Além disso, em muitas cidades, a população em favelas ou
assentamentos precários é a
maioria da população. Então,
não devemos encarar como um
problema de favelas, mas como
um problema das cidades.
FOLHA - O sr. vem com bastante
frequência ao Brasil. Notou desta
vez alguma diferença em relação às
condições de vida nas favelas?
COBBETT - Acho que há uma
mensagem positiva a ser dada
ao resto do mundo em relação
ao Brasil. A Constituição de
1988 e o Estatuto das Cidades,
de 2001, são importantes marcos de melhoria do gerenciamento do acesso às terras.

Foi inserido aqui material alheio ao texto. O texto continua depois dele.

/-- Settles O32: admitted Codes leave the pass in `Plain`. -/
theorem splitAtCodeBoundary : Obligations.SplitAtCodeBoundary := by
  intro T cfg front back text hwf h
  obtain ⟨ks, hks, rfl⟩ := wellFormedBytes_iff.1 hwf
  rw [runPass_flatMap_bytes_append hks h]
  cases runPass hw T back cfg <;> rfl

/-- Settles O33: the code of a mapped character is a pass of its own. -/
theorem roundTripOfCharacter : Obligations.RoundTripOfCharacter := by
  intro T cfg cfg' c wf hc hmax hmax'
  constructor
  · rw [encodeText_of_fits T (CodecCfg.tooLong_eq_false hmax)]
    simpa using encodeFrom_of_mapped cfg (text := [c]) (by simpa using hc)
  · rw [decodeBytes_of_fits (CodecCfg.tooLong_eq_false hmax')]
    simpa using wf.runPass_flatMap_codeBytes cfg' (text := [c]) (by simpa using hc)

/-- Settles O34: the output is the codes of the characters in order, and they decode in order. -/
theorem roundTripOfText : Obligations.RoundTripOfText := by
  intro T cfg cfg' text out wf hm h hmax'
  obtain rfl : text.flatMap T.codeBytes = out :=
    Result.ok.inj ((encodeFrom_of_mapped cfg hm).symm.trans (encodeFrom_of_encodeText h))
  rw [decodeBytes_of_fits (CodecCfg.tooLong_eq_false hmax'), wf.runPass_flatMap_codeBytes cfg' hm]

end Sys2Proof.Machine
end

section
/-! SUPPORT. The invariant of the state between transactions (spec/10_state.md R20 to R30): each operation
on the state keeps it, so a command does, a transaction does, and a step does; and the statements
InvariantAtReset and EveryStepKeepsTheInvariant. -/

namespace Sys2Proof.Machine

/-! ### Zero-extended register fields -/

theorem extractLsb'_low_setWidth {n m : Nat} (x : BitVec n) :
    (x.setWidth (m + n)).extractLsb' 0 n = x := by
  ext k hk
  simp [hk, Nat.lt_add_left m hk]

theorem extractLsb'_high_setWidth {n m : Nat} (x : BitVec n) :
    (x.setWidth (m + n)).extractLsb' n m = 0#m := by
  ext k hk
  simp

/-! ### The `STATUS` words (R25) -/

/-- The relations that R25 states of the `STATUS` word alone. -/
def StatusFits (status : Word) : Prop :=
  status.extractLsb' 8 24 = 0#24 ∧ (status.extractLsb' 2 3).toNat ≤ 4 ∧
  status.extractLsb' 6 2 ≠ 3#2 ∧
  (status.getLsbD 1 = true ↔ status.extractLsb' 2 3 ≠ 0#3) ∧
  (status.extractLsb' 6 2 ≠ 0#2 ↔ status.extractLsb' 2 3 = 4#3) ∧
  (status.getLsbD 5 = true → status.getLsbD 1 = false)

theorem statusFits_zero : StatusFits 0#32 := by unfold StatusFits; decide

theorem statusFits_ok : StatusFits statusOk := by unfold StatusFits; decide

theorem statusFits_illegal : StatusFits statusIllegal := by unfold StatusFits; decide

/-- The five words of R244's table, with the kind each reports. -/
theorem statusErr_fits (e : CodecError) :
    StatusFits (statusErr e) ∧ (statusErr e).getLsbD 0 = true ∧
      (statusErr e).extractLsb' 2 3 = e.kind := by
  unfold StatusFits
  rw [statusErr_eq]
  cases e with
  | malformedData r => cases r <;> simp only [CodecError.kind] <;> decide
  | _ => simp only [CodecError.kind]; decide

/-- The payload of an error stands in the low bits of `ERRINFO` (R26). -/
theorem errinfoFits_info (e : CodecError) : ErrinfoFits e.kind e.info := by
  cases e with
  | unsupportedCharacter c cp =>
    exact ⟨nofun, fun _ => extractLsb'_high_setWidth (n := 21) (m := 11) _, nofun, nofun, nofun⟩
  | invalidEscapeSequence x =>
    exact ⟨nofun, nofun, fun _ => extractLsb'_high_setWidth (n := 8) (m := 24) x, nofun, nofun⟩
  | invalidByte b =>
    exact ⟨nofun, nofun, nofun, fun _ => extractLsb'_high_setWidth (n := 8) (m := 24) b, nofun⟩
  | malformedData r => exact ⟨nofun, nofun, nofun, nofun, fun _ => rfl⟩

theorem errinfoFits_zero (kind : BitVec 3) : ErrinfoFits kind 0#32 :=
  ⟨fun _ => rfl, fun _ => by decide, fun _ => by decide, fun _ => by decide, fun _ => rfl⟩

/-! ### Admitted outputs (R30, R73) -/

theorem outFits_ofBytes {out : List Byte} (h : ∀ b ∈ out, b.toNat < 0x80) :
    OutFits (.ofBytes out) := by
  cases out with
  | nil => trivial
  | cons b bs => exact h

theorem outFits_ofText {text : List Char21} (h : ∀ c ∈ text, isScalar c = true) :
    OutFits (.ofText text) := by
  cases text with
  | nil => trivial
  | cons c cs => exact h

/-! ### The operations on the state -/

namespace StateInv

variable {s : State} (inv : StateInv s)
include inv

theorem respond (r : Response) : StateInv (s.respond r) :=
  { inv with inputEmpty := rfl }

theorem withPending (ts : List Transaction) : StateInv (s.withPending ts) :=
  { inv with }

/-- A response whose `STATUS` is one of the block's words, with an admitted output. -/
theorem withResponse {status errinfo result : Word} {out : Payload} (hstatus : StatusFits status)
    (hdone : status.getLsbD 0 = true) (hinfo : ErrinfoFits (status.extractLsb' 2 3) errinfo)
    (hquiet : status.getLsbD 1 = true ∨ status.getLsbD 5 = true → result = 0#32 ∧ out = .empty)
    (hlen : out.length ≤ 2 * s.params.inCap) (hout : OutFits out) :
    StateInv { s with status := status, errinfo := errinfo, result := result, out := out,
                      fsm := 0#32 } := by
  obtain ⟨hreserved, hkind, hreason, herr, hmalformed, hillegal⟩ := hstatus
  exact
    { inv with
      statusReserved := hreserved, kindRange := hkind, reasonRange := hreason, errIffKind := herr
      reasonIffMalformed := hmalformed, illegalNoErr := hillegal, errinfoFits := hinfo
      quietOnError := hquiet, notDone := fun h => absurd (hdone.symm.trans h) Bool.noConfusion
      fsmPlain := rfl, outBound := hlen, outFits := hout }

theorem succeed {out : Payload} (result : Word) (hlen : out.length ≤ 2 * s.params.inCap)
    (hout : OutFits out) : StateInv (s.succeed out result) :=
  inv.withResponse statusFits_ok (by decide) (errinfoFits_zero _) (fun h => absurd h (by decide))
    hlen hout

/-- A command that leaves its result in `RESULT` alone. -/
theorem succeed_empty (result : Word) : StateInv (s.succeed .empty result) :=
  inv.succeed result (Nat.zero_le _) trivial

theorem report (e : CodecError) : StateInv (s.report e) := by
  obtain ⟨hfits, hdone, hkind⟩ := statusErr_fits e
  exact inv.withResponse hfits hdone (hkind ▸ errinfoFits_info e) (fun _ => ⟨rfl, rfl⟩)
    (Nat.zero_le _) trivial

theorem illegalVerdict : StateInv s.illegalVerdict :=
  inv.withResponse statusFits_illegal (by decide) (errinfoFits_zero _) (fun _ => ⟨rfl, rfl⟩)
    (Nat.zero_le _) trivial

/-- A word whose bits above `CFG.VALIDATE` are zero may be put in `CFG` (R22). -/
theorem withCfg {v : Word} (hv : v.extractLsb' 2 30 = 0#30) : StateInv { s with cfg := v } :=
  { inv with cfgReserved := hv }

/-- A scalar value may be put in `REPL` (R23). -/
theorem withRepl {c : Char21} (hc : isScalar c = true) :
    StateInv { s with repl := c.setWidth 32 } :=
  { inv with
    replReserved := extractLsb'_high_setWidth (n := 21) (m := 11) c
    replScalar :=
      (congrArg isScalar (extractLsb'_low_setWidth (n := 21) (m := 11) c)).trans hc }

theorem withMaxlen (v : Word) : StateInv { s with maxlen := v } := { inv with }

theorem loadCfg {cfg : CodecCfg} (hrepl : isScalar cfg.repl = true) : StateInv (s.loadCfg cfg) := by
  have hcfg : (0#30 ++ BitVec.ofBool cfg.validate ++ BitVec.ofBool cfg.strict).extractLsb' 2 30 =
      0#30 := by
    cases cfg.validate <;> cases cfg.strict <;> decide
  exact ((inv.withCfg hcfg).withRepl hrepl).withMaxlen _

theorem writeReg {i : Nat} {v : Word} {u : State} (h : s.writeReg i v = .ok u) : StateInv u := by
  obtain ⟨-, rfl⟩ | ⟨-, hv, rfl⟩ | ⟨-, rfl⟩ | ⟨-, -, rfl⟩ := writeReg_ok h
  · exact inv.withCfg (extractLsb'_high_setWidth (n := 2) (m := 30) _)
  · exact inv.withRepl hv
  · exact inv.withMaxlen _
  · exact inv

end StateInv

/-- The state after `RESET` of a block of this hardware, beside a port that holds no payload. -/
theorem stateInv_resetOf {P : BlockParams} {port : Port}
    (hP : (State.resetOf P port).OfHardware) (hcap : 2 * P.inCap ≤ 2 ^ P.lenW - 1)
    (hinput : port.input = .empty) : StateInv (State.resetOf P port) := by
  have htables : (State.resetOf P port).tables = hwTables := hP.tables
  have hrepl : (State.resetOf P port).repl = (0xFFFD#21).setWidth 32 :=
    congrArg (fun p : Params => p.defaultRepl.setWidth 32) hP.codec
  obtain ⟨hreserved, hkind, hreason, herr, hmalformed, hillegal⟩ := statusFits_zero
  exact
    { ofHardware := hP, tablesWf := htables ▸ hwTables_wf, sevenBit := htables ▸ hwTables_sevenBit
      cfgReserved := (by decide : (0#32).extractLsb' 2 30 = 0#30)
      replReserved := by rw [hrepl]; decide
      replScalar := by rw [State.replChar, hrepl]; decide
      statusReserved := hreserved, kindRange := hkind, reasonRange := hreason, errIffKind := herr
      reasonIffMalformed := hmalformed, illegalNoErr := hillegal, errinfoFits := errinfoFits_zero _
      quietOnError := fun _ => ⟨rfl, rfl⟩, notDone := fun _ => ⟨rfl, rfl, rfl, rfl⟩
      fsmPlain := rfl, outBound := Nat.zero_le _, outFits := trivial, inCapBound := hcap
      inputEmpty := hinput }

theorem StateInv.resetBlock {s : State} (inv : StateInv s) : StateInv s.resetBlock :=
  stateInv_resetOf (inv.ofHardware.of_params_eq rfl) inv.inCapBound inv.inputEmpty

/-! ### Commands -/

section

variable (s : State) (p : Payload) (r : Response)

/-- Once a command has responded, its payload is gone from the state (R20). -/
theorem respond_answerBytes_withInput (a : Result (List Byte)) :
    ((s.withInput p).answerBytes a).respond r = (s.answerBytes a).respond r := by cases a <;> rfl

theorem respond_answerText_withInput (a : Result (List Char21)) :
    ((s.withInput p).answerText a).respond r = (s.answerText a).respond r := by cases a <;> rfl

theorem respond_answerCount_withInput (a : Result Nat) :
    ((s.withInput p).answerCount a).respond r = (s.answerCount a).respond r := by cases a <;> rfl

end

namespace StateInv

variable {s : State} (inv : StateInv s)
include inv

/-- The answer to an encoding: at most two bytes for each character of the payload, each below 0x80. -/
theorem answerBytes {text : List Char21} (hlen : text.length ≤ s.params.inCap) (cfg : CodecCfg) :
    StateInv (s.answerBytes (encodeText s.params.codec s.tables text cfg)) := by
  rw [inv.ofHardware.codec]
  obtain ⟨out, hok, ha⟩ | ⟨e, -, ha⟩ := s.answerBytes_cases (encodeText hw s.tables text cfg)
  · obtain ⟨-, hle, hbits, -⟩ :=
      encodeFrom_shape inv.tablesWf inv.sevenBit (encodeFrom_of_encodeText hok)
    rw [ha]
    refine inv.succeed _ ?_ (outFits_ofBytes hbits)
    rw [Payload.length_ofBytes]
    omega
  · rw [ha]
    exact inv.report e

/-- The answer to a decoding: at most one character for each byte of the payload, each a scalar value. -/
theorem answerText {bytes : List Byte} (hlen : bytes.length ≤ s.params.inCap) {cfg : CodecCfg}
    (hrepl : isScalar cfg.repl = true) :
    StateInv (s.answerText (decodeBytes s.params.codec s.tables bytes cfg)) := by
  rw [inv.ofHardware.codec]
  obtain ⟨text, hok, ha⟩ | ⟨e, -, ha⟩ := s.answerText_cases (decodeBytes hw s.tables bytes cfg)
  · have hpass := runPass_of_decodeBytes hok
    obtain ⟨-, hle⟩ := runFrom_length hpass
    rw [ha]
    refine inv.succeed _ ?_ (outFits_ofText (inv.tablesWf.isScalar_of_mem_runFrom hrepl hpass))
    rw [Payload.length_ofText]
    rw [FsmState.owed_plain] at hle
    omega
  · rw [ha]
    exact inv.report e

theorem answerCount (r : Result Nat) : StateInv (s.answerCount r) := by
  obtain ⟨n, -, ha⟩ | ⟨e, -, ha⟩ := s.answerCount_cases r
  · rw [ha]
    exact inv.succeed_empty _
  · rw [ha]
    exact inv.report e

/-- The replacement character of both presets is a scalar value. -/
theorem isScalar_defaultRepl : isScalar s.params.codec.defaultRepl = true := by
  rw [inv.ofHardware.codec]
  decide
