/-! SUB -/

/-- SUB at a legal width: its next state (R112, R114, R116). Carry and borrow are the delegated add's, also at right operand 0; overflow
is the subtraction rule on the masked original operands. -/
def Obligations.SubAnswers : Prop :=
  ∀ (l r t : Word) (w : Width) (s : State), Width.ofTag t = some w →
    let b := w.bits
    let L := l.toNat % 2 ^ b
    let R := r.toNat % 2 ^ b
    let N := (2 ^ b - R) % 2 ^ b
    let u := (L + N) % 2 ^ b
    let v : NumericResult := ⟨u, if u < 2 ^ (b - 1) then (u : Int) else (u : Int) - 2 ^ b⟩
    exec (.sub l r t) s = .next { s with answered := s.answered ++ [⟨.sub l r t,
      .computation
        { zero := decide (u = 0)
          negative := u.testBit (b - 1)
          overflow := (L.testBit (b - 1) != R.testBit (b - 1)) &&
            (u.testBit (b - 1) != L.testBit (b - 1))
          carry := decide (2 ^ b ≤ L + N)
          borrow := !decide (2 ^ b ≤ L + N) }
        v (fmt v w)⟩] }

/-- What SUB's borrow means: the unsigned comparison for every right operand but 0, where carry is false and borrow true (42_sub.md
section 1, conflict C1, log 9; the spec marks it as its own inference from the algorithm). -/
def Obligations.SubBorrowMeaning : Prop :=
  ∀ (l r t : Word) (w : Width) (s : State), Width.ofTag t = some w →
    let L := l.toNat % 2 ^ w.bits
    let R := r.toNat % 2 ^ w.bits
    ∃ f v x, exec (.sub l r t) s =
        .next { s with answered := s.answered ++ [⟨.sub l r t, .computation f v x⟩] } ∧
      (R ≠ 0 → f.carry = decide (R ≤ L) ∧ f.borrow = decide (L < R)) ∧
      (R = 0 → f.carry = false ∧ f.borrow = true ∧ f.overflow = false ∧ v.u = L)

/-- SUB's overflow differs from the delegated add's exactly where the masked right operand is the sign bit (42_sub.md section 1; the
spec marks it as its own inference). -/
def Obligations.SubOverflowDiffersOnlyAtSignBit : Prop :=
  ∀ (l r t : Word) (w : Width) (s : State), Width.ofTag t = some w →
    ∃ f v x, exec (.sub l r t) s =
        .next { s with answered := s.answered ++ [⟨.sub l r t, .computation f v x⟩] } ∧
      (f.overflow ≠ (addCore (mask l w) (neg r w) w).overflow ↔ r.toNat % 2 ^ w.bits = 2 ^ (w.bits - 1))

/-- Subtraction overflow is exact: it is set exactly when the true signed difference is out of range (42_sub.md section 3; the spec
marks it as its own inference). -/
def Obligations.SubOverflowIsExact : Prop :=
  ∀ (l r t : Word) (w : Width) (s : State), Width.ofTag t = some w →
    let D := toSigned (l.toNat % 2 ^ w.bits) w - toSigned (r.toNat % 2 ^ w.bits) w
    ∃ f v x, exec (.sub l r t) s =
        .next { s with answered := s.answered ++ [⟨.sub l r t, .computation f v x⟩] } ∧
      (f.overflow = true ↔ D < -2 ^ (w.bits - 1) ∨ 2 ^ (w.bits - 1) - 1 < D) ∧
      (f.overflow = true ↔ v.s ≠ D)

/-- SUB's unsigned result is the difference modulo `2^b` (42_sub.md section 3; the spec marks it as its own inference). -/
def Obligations.SubIsDifferenceModuloWidth : Prop :=
  ∀ (l r t : Word) (w : Width) (s : State), Width.ofTag t = some w →
    ∃ f v x, exec (.sub l r t) s =
        .next { s with answered := s.answered ++ [⟨.sub l r t, .computation f v x⟩] } ∧
      (v.u : Int) = ((l.toNat : Int) - r.toNat) % 2 ^ w.bits

/-- Invertibility: a host that adds `y` to `x`, and then subtracts `y` from the `u` of that response, gets `mask(x)` (42_sub.md section
3; the spec marks it as its own inference). -/
def Obligations.SubInvertsAdd : Prop :=
  ∀ (x y t : Word) (w : Width) (s : State), Width.ofTag t = some w →
    ∃ f v p f' v' p' s₁,
      exec (.add x y t) s = .next s₁ ∧
      s₁ = { s with answered := s.answered ++ [⟨.add x y t, .computation f v p⟩] } ∧
      exec (.sub (bits32 v.u) y t) s₁ =
        .next { s₁ with answered := s₁.answered ++ [⟨.sub (bits32 v.u) y t, .computation f' v' p'⟩] } ∧
      v'.u = x.toNat % 2 ^ w.bits

/-! AND, OR, XOR, NAND -/

/-- AND, OR, XOR and NAND at a legal width: their next states (R131, R132, R133). NAND's value is the complement of the masked AND
within `b` bits. -/
def Obligations.LogicalOperationsAnswer : Prop :=
  ∀ (l r t : Word) (w : Width) (s : State), Width.ofTag t = some w →
    let b := w.bits
    let L := l.toNat % 2 ^ b
    let R := r.toNat % 2 ^ b
    let value (u : Nat) : NumericResult := ⟨u, if u < 2 ^ (b - 1) then (u : Int) else (u : Int) - 2 ^ b⟩
    let result (u : Nat) : Response := .computation
      { zero := decide (u = 0)
        negative := u.testBit (b - 1)
        overflow := false
        carry := false
        borrow := true } (value u) (fmt (value u) w)
    exec (.and l r t) s = .next { s with answered := s.answered ++ [⟨.and l r t, result (L &&& R)⟩] } ∧
    exec (.or l r t) s = .next { s with answered := s.answered ++ [⟨.or l r t, result (L ||| R)⟩] } ∧
    exec (.xor l r t) s = .next { s with answered := s.answered ++ [⟨.xor l r t, result (L ^^^ R)⟩] } ∧
    exec (.nand l r t) s =
      .next { s with answered := s.answered ++ [⟨.nand l r t, result (2 ^ b - 1 - (L &&& R))⟩] }

/-- NAND is XOR of AND with `valueMask`: the two chained requests give the response that the one request gives (95_test_vectors.md
program P4, at all operands and widths). -/
def Obligations.NandIsXorOfAnd : Prop :=
  ∀ (x y t : Word) (w : Width) (s : State), Width.ofTag t = some w →
    ∃ f v p s₁ a s₂ resp,
      exec (.and x y t) s = .next s₁ ∧
      s₁ = { s with answered := s.answered ++ [⟨.and x y t, .computation f v p⟩] } ∧
      a = Instr.xor (bits32 v.u) (BitVec.ofNat 32 w.valueMask) t ∧
      exec a s₁ = .next s₂ ∧ s₂ = { s₁ with answered := s₁.answered ++ [⟨a, resp⟩] } ∧
      exec (.nand x y t) s₂ = .next { s₂ with answered := s₂.answered ++ [⟨.nand x y t, resp⟩] }

/-! FORMAT and the formatter -/

/-- FORMAT at a legal width: its next state, with the complement string (R157). -/
def Obligations.FormatAnswers : Prop :=
  ∀ (x g t : Word) (w : Width) (s : State), Width.ofTag t = some w →
    let b := w.bits
    let u := x.toNat % 2 ^ b
    let v : NumericResult := ⟨u, if u < 2 ^ (b - 1) then (u : Int) else (u : Int) - 2 ^ b⟩
    let com := binText ((2 ^ b - u) % 2 ^ b) b
    exec (.format x g t) s =
        .next { s with answered := s.answered ++ [⟨.format x g t, .formatted v (fmt v w) com⟩] } ∧
      com.length = b ∧ com = binText (mask (~~~x + 1) w).toNat b

/-- R58: FORMAT's value is the `left` field; no value of the `right` field changes the outcome; and the assembler writes it zero. -/
def Obligations.FormatIgnoresRight : Prop :=
  (∀ q : ReqWord, q.extractLsb' 0 32 = 6#32 →
    decode q = .instr (.format (q.extractLsb' 96 32) (q.extractLsb' 64 32) (q.extractLsb' 32 32))) ∧
  (∀ (x g g' t : Word) (s : State), ∃ resp,
    exec (.format x g t) s = .next { s with answered := s.answered ++ [⟨.format x g t, resp⟩] } ∧
    exec (.format x g' t) s = .next { s with answered := s.answered ++ [⟨.format x g' t, resp⟩] }) ∧
  (∀ (v w : Int) (q : ReqWord), assemble ⟨.format, [v, w]⟩ = .ok q → q.extractLsb' 64 32 = 0#32)

/-- FORMAT's complement string is the binary string of subtracting the value from zero (95_test_vectors.md section 2.5; the spec marks
it as its own inference). -/
def Obligations.ComIsBinOfZeroMinusValue : Prop :=
  ∀ (x g t : Word) (w : Width) (s : State), Width.ofTag t = some w →
    ∃ v p com f v' p',
      exec (.format x g t) s =
        .next { s with answered := s.answered ++ [⟨.format x g t, .formatted v p com⟩] } ∧
      exec (.sub 0 x t) s =
        .next { s with answered := s.answered ++ [⟨.sub 0 x t, .computation f v' p'⟩] } ∧
      com = p'.bin

/-- The decimal numeral of `n` is its base-10 digits, most significant first, with no leading zero, and `0` for zero (R151, R152;
digit order, digit characters and the numeral of zero are marked by the spec as general knowledge, log 7). -/
def Obligations.DecimalNumerals : Prop :=
  (∀ n : Nat, n ≠ 0 →
    dec n = ((Nat.digits 10 n).map fun d => Char.ofNat (48 + d)).reverse ∧ (dec n).head? ≠ some '0') ∧
  dec 0 = ['0'] ∧
  (∀ s : Int, sdec s = if s < 0 then ['-'] ++ dec s.natAbs else dec s.natAbs)

/-- R153: the binary string has exactly `b` characters, and character `j` shows bit `b-1-j`. -/
def Obligations.BinaryCharacters : Prop :=
  (∀ v b : Nat, (binText v b).length = b ∧
    ∀ j, j < b → (binText v b)[j]? = some (if v / 2 ^ (b - 1 - j) % 2 = 1 then '1' else '0')) ∧
  binText 13 4 = ['1', '1', '0', '1']

/-- The hexadecimal string has exactly `ceil(b/4)` characters, and character `j` is the upper-case digit of nibble `k-1-j` (R154; the
digit characters are marked by the spec as general knowledge, log 7). -/
def Obligations.HexCharacters : Prop :=
  (∀ v b : Nat, (hexText v b).length = (b + 3) / 4 ∧
    ∀ j, j < (b + 3) / 4 →
      let d := v / 2 ^ (4 * ((b + 3) / 4 - 1 - j)) % 16
      (hexText v b)[j]? = some (if d < 10 then Char.ofNat (48 + d) else Char.ofNat (55 + d))) ∧
  (∀ w : Width, (w.bits + 3) / 4 * 4 = w.bits) ∧
  hexText 13 4 = ['D'] ∧ hexText 0x94 8 = ['9', '4']

/-- The strings read back as the numbers they show, in the assembler's literal forms: decimal, `0b` and `0x` (44_formatter.md section
3, which the spec marks as its own inference; R62). The four strings of `fmt` are those of its value (R150), and so the text of any
instruction's response reads back as the response's own value (R160). -/
def Obligations.StringsReadBackAsNumbers : Prop :=
  (∀ n : Nat, readNat 10 (dec n) = some n) ∧
  (∀ s : Int, parseLiteral (sdec s) = some s) ∧
  (∀ v b : Nat, 0 < b → v < 2 ^ b →
    readNat 2 (binText v b) = some v ∧ readNat 16 (hexText v b) = some v ∧
    parseLiteral ('0' :: 'b' :: binText v b) = some (v : Int) ∧
    parseLiteral ('0' :: 'x' :: hexText v b) = some (v : Int)) ∧
  (∀ (v : NumericResult) (w : Width),
    fmt v w = ⟨dec v.u, sdec v.s, binText v.u w.bits, hexText v.u w.bits⟩) ∧
  (∀ (u : Nat) (w : Width), u ≤ 2 ^ w.bits - 1 →
    let x := fmt (numeric u w) w
    readNat 10 x.unsigned = some u ∧
      parseLiteral x.signed = some (if u < 2 ^ (w.bits - 1) then (u : Int) else (u : Int) - 2 ^ w.bits) ∧
      readNat 2 x.bin = some u ∧ readNat 16 x.hex = some u) ∧
  (∀ (i : Instr) (s t : State) (a : Answer), exec i s = .next t → t.answered = s.answered ++ [a] →
    match a.response with
    | .computation _ v x =>
      readNat 10 x.unsigned = some v.u ∧ parseLiteral x.signed = some v.s ∧
        readNat 2 x.bin = some v.u ∧ readNat 16 x.hex = some v.u
    | .formatted v x com =>
      readNat 10 x.unsigned = some v.u ∧ parseLiteral x.signed = some v.s ∧
        readNat 2 x.bin = some v.u ∧ readNat 16 x.hex = some v.u ∧
        readNat 2 com = some ((2 ^ com.length - v.u) % 2 ^ com.length)
    | .error _ => True)

/-- How long the strings of a result can be at each width (44_formatter.md section 3; the spec marks it as its own inference). -/
def Obligations.StringLengthBounds : Prop :=
  ∀ (u : Nat) (w : Width), u ≤ 2 ^ w.bits - 1 →
    let x := fmt (numeric u w) w
    x.bin.length = w.bits ∧ x.hex.length = w.bits / 4 ∧
      1 ≤ x.unsigned.length ∧ 1 ≤ x.signed.length ∧
      match w with
      | .w4 => x.unsigned.length ≤ 2 ∧ x.signed.length ≤ 2
      | .w8 => x.unsigned.length ≤ 3 ∧ x.signed.length ≤ 4
      | .w16 => x.unsigned.length ≤ 5 ∧ x.signed.length ≤ 6
      | .w32 => x.unsigned.length ≤ 10 ∧ x.signed.length ≤ 11

/-- Every character of every string that any instruction's response carries is one of `0`-`9`, `A`-`F` and `-`, and its byte is its
ASCII code (R155; the code values are marked by the spec as general knowledge, log 7). -/
def Obligations.OutputCharactersAreAscii : Prop :=
  (∀ (i : Instr) (s t : State) (a : Answer), exec i s = .next t → t.answered = s.answered ++ [a] →
    match a.response with
    | .computation _ _ x => ∀ c ∈ x.unsigned ++ x.signed ++ x.bin ++ x.hex,
        ('0' ≤ c ∧ c ≤ '9') ∨ ('A' ≤ c ∧ c ≤ 'F') ∨ c = '-'
    | .formatted _ x com => ∀ c ∈ x.unsigned ++ x.signed ++ x.bin ++ x.hex ++ com,
        ('0' ≤ c ∧ c ≤ '9') ∨ ('A' ≤ c ∧ c ≤ 'F') ∨ c = '-'
    | .error _ => True) ∧
  (∀ d : Nat, d < 10 → asciiCode (digitChar d) = BitVec.ofNat 8 (0x30 + d)) ∧
  (∀ d : Nat, 10 ≤ d → d < 16 → asciiCode (digitChar d) = BitVec.ofNat 8 (0x41 + (d - 10))) ∧
  asciiCode '-' = 0x2D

Mas
vocês têm uma história de 500
anos que não se muda em dez. É
um processo longo que requer
uma política estável e investimentos constantes. Acho que é
isso que o governo vem fazendo
nos últimos oito anos, mas ainda há muito a fazer.
Eu visitei nesta semana, por
exemplo, a Rocinha, e vi os investimentos que o PAC está
propiciando no local.
Mas o lixo nas ruas ainda é visível. Todo mundo joga tudo
em qualquer lugar.
Os investimentos são importantes para as comunidades
perceberem que os governos
reconhecem o direito de as pessoas estarem ali e tratá-las como cidadãos, mas ainda há um
longo caminho a percorrer.
FOLHA - O sr. conhece muitas favelas no mundo. Dá para identificar alguma peculiaridade das que já viu no Brasil?
COBBETT - Em primeiro lugar,
uma favela em Salvador é diferente de outra no Rio, que é diferente de uma em São Paulo.
Mas uma característica do Brasil é que, aqui, vocês têm cidades fortes, e o prefeito tem autoridade para tomar muitas decisões importantes.
Em muitos países, o poder local não é tão forte.
Também chama a atenção na
comparação das favelas brasileiras com as da Índia ou de países africanos que, aqui, o nível
de miséria é muito menor.
Obviamente, não se trata de
uma competição, mas quando
se visita uma favela nesses países percebe-se que, apesar dos
problemas, as condições de vida aqui são melhores.